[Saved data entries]
▼

-- ==== Sys2Proof/Word.lean ====
section
/-! DEFINITION. The word types of the block: bytes, command words, and the small index types of its tables. -/

namespace Sys2Proof

/-- A byte is an integer in 0..255 (R14). -/
abbrev Byte := BitVec 8

/-- A command word is a 32-bit value handed over whole (R53, R70). -/
abbrev Word := BitVec 32

/-- A logical channel number, 0..31 (R18, `NCH` = 32 of R11). -/
abbrev ChanId := Fin 32

/-- A port number. `NPORTS` is at most 32 (R11); numbers from `NPORTS` up name no port. -/
abbrev PortId := Fin 32

/-- A highway slot number as the 7-bit command field can name it (R75, R77); `HW_SLOTS` is at most 128. -/
abbrev Slot := Fin 128

/-- A bank, 0..3 (`NUM_BANKS` = 4, R11, R78). -/
abbrev Bank := Fin 4

/-- A conference group id, 0..7 (`NUM_CONF` = 8, R11). -/
abbrev ConfId := Fin 8

/-- A block of four channels with one ready summary (`NBLOCK` = 8, R11, R42). -/
abbrev BlockId := Fin 8

/-- An index of the ownership table and of the routing registers, `slot*2 + dir` (R39, R40). -/
abbrev RouteIx := Fin 256

end Sys2Proof
end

▲

> _TASK TO CARRY OUT_
When you answer, output each line of the data exactly as given, from its first line up to and including the one with "R11, R78). -/".

> _ANSWER AREA_
-- ==== Sys2Proof/Word.lean ====
section
/-! DEFINITION. The word types of the block: bytes, command words, and the small index types of its tables. -/

namespace Sys2Proof

/-- A byte is an integer in 0..255 (R14). -/
abbrev Byte := BitVec 8

/-- A command word is a 32-bit value handed over whole (R53, R70). -/
abbrev Word := BitVec 32

/-- A logical channel number, 0..31 (R18, `NCH` = 32 of R11). -/
abbrev ChanId := Fin 32

/-- A port number. `NPORTS` is at most 32 (R11); numbers from `NPORTS` up name no port. -/
abbrev PortId := Fin 32

/-- A highway slot number as the 7-bit command field can name it (R75, R77); `HW_SLOTS` is at most 128. -/
abbrev Slot := Fin 128

/-- A bank, 0..3 (`NUM_BANKS` = 4, R11, R78). -/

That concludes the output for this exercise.